____ Input for this task

/-- `math` INV, SQRT and RSQ of an ordinary number x (of |x| for SQRT and RSQ in ALT mode): within 1, 1 and 3 units in the
last place of the exact value, or a zero where that is below the smallest normal number and flushed; 2^k is the power of two
at or below the exact value (43 R710, R713, R714; the roots in squares, to stay among the rationals). Model's choice: that an
error in ULP counts these units is log 94 (DESIGN CHOICE). -/
def Obligations.MathAlgebraicPrecision : Prop :=
  ∀ (s : State) (m : Math), StaysIn s m.dst → Allowed (mathChecks s m) → m.fc = 1 ∨ m.fc = 4 ∨ m.fc = 5 →
    let x := fun n => valF s m.hdr (dstTwoRegs s m.hdr m.dst) 0 (.reg m.src0) n
    DataStep s (.math m) m.hdr .none m.dst (mathSrcs m) fun n bits _ _ _ =>
      ∀ neg j e, j ≠ 0 → x n = .fin neg j e → m.fc = 1 ∨ neg = false ∨ s.altMode = true →
        let a := |(x n).toRat|
        ∃ w : FVal, HoldsFloat fmtF (if m.hdr.sat then fsat fmtF w else w) bits ∧ w.isNan = false ∧
          let c := w.toRat
          (m.fc = 1 → w.sign = neg ∧ ∀ k : Int, pow2 k * a ≤ 1 → 1 < pow2 (k + 1) * a →
            let u := pow2 (max k (-126) - 23)
            |c - 1 / (x n).toRat| ≤ u ∨ (w.isZero = true ∧ 1 / a < pow2 (-126) + u)) ∧
          (m.fc = 4 → w.sign = false ∧ ∀ k : Int, pow2 (2 * k) ≤ a → a < pow2 (2 * (k + 1)) →
            let u := pow2 (max k (-126) - 23)
            (c ≤ u ∨ (c - u) ^ 2 ≤ a) ∧ a ≤ (c + u) ^ 2) ∧
          (m.fc = 5 → w.sign = false ∧ ∀ k : Int, pow2 (2 * k) * a ≤ 1 → 1 < pow2 (2 * (k + 1)) * a →
            let u := 3 * pow2 (max k (-126) - 23)
            (c ≤ u ∨ (c - u) ^ 2 * a ≤ 1) ∧ 1 ≤ (c + u) ^ 2 * a)

/-- `math` LOG, EXP, SIN and COS of an ordinary number x (of |x| for LOG in ALT mode): LOG within 2^-21, absolutely between
0.5 and 2 and relatively elsewhere; EXP, to base 2 (G5; PRESUMED, log 24), within 3 units in the last place; SIN and COS
between -1 and 1, and within 0.0008 where |x| is at most 100 pi (43 R711, R712, R716, R717). Model's choices: each bound is
widened by less than 2^-39, for EXP by 2^-49 of the value (log 31, DEDUCED); that an error in ULP counts units in the last
place of the exact value is log 94 (DESIGN CHOICE). -/
def Obligations.MathTranscendentalPrecision : Prop :=
  ∀ (s : State) (m : Math), StaysIn s m.dst → Allowed (mathChecks s m) →
    m.fc = 2 ∨ m.fc = 3 ∨ m.fc = 6 ∨ m.fc = 7 →
    let x := fun n => valF s m.hdr (dstTwoRegs s m.hdr m.dst) 0 (.reg m.src0) n
    DataStep s (.math m) m.hdr .none m.dst (mathSrcs m) fun n bits _ _ _ =>
      ∀ neg j e, j ≠ 0 → x n = .fin neg j e → m.fc ≠ 2 ∨ neg = false ∨ s.altMode = true →
        let r : ℝ := ((x n).toRat : ℝ)
        ∃ w : FVal, HoldsFloat fmtF (if m.hdr.sat then fsat fmtF w else w) bits ∧ w.isNan = false ∧
          let c : ℝ := (w.toRat : ℝ)
          (m.fc = 2 → (1 / 2 ≤ |r| ∧ |r| ≤ 2 → |c - Real.logb 2 r| ≤ 1 / 2 ^ 21 + 1 / 2 ^ 39) ∧
            (|r| < 1 / 2 ∨ 2 < |r| → |c - Real.logb 2 r| ≤ |Real.logb 2 r| / 2 ^ 21 + 1 / 2 ^ 39)) ∧
          (m.fc = 3 →
            (128 < r → w = if s.altMode then fmtF.maxVal false else .inf false) ∧
            (r ≤ 128 → w.sign = false ∧
              let v : ℝ := (2 : ℝ) ^ r
              let u : ℝ := 3 * ((pow2 (max ⌊r⌋ (-126) - 23) : Rat) : ℝ) + v / 2 ^ 49
              |c - v| ≤ u ∨ (w.isZero = true ∧ v < ((pow2 (-126) : Rat) : ℝ) + u))) ∧
          (m.fc = 6 ∨ m.fc = 7 → |c| ≤ 1 ∧
            (|r| ≤ 100 * Real.pi → |c - (if m.fc = 6 then Real.sin r else Real.cos r)| ≤ 8 / 10000 + 1 / 2 ^ 39))
end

________

== Your task ==
Lines from the one containing "(|r| ≤ 100 * Real.pi" through the last line of the data above are the only output wanted; restate them exactly.

== Task response ==
            (|r| ≤ 100 * Real.pi → |c - (if m.fc = 6 then Real.sin r else Real.cos r)| ≤ 8 / 10000 + 1 / 2 ^ 39))
end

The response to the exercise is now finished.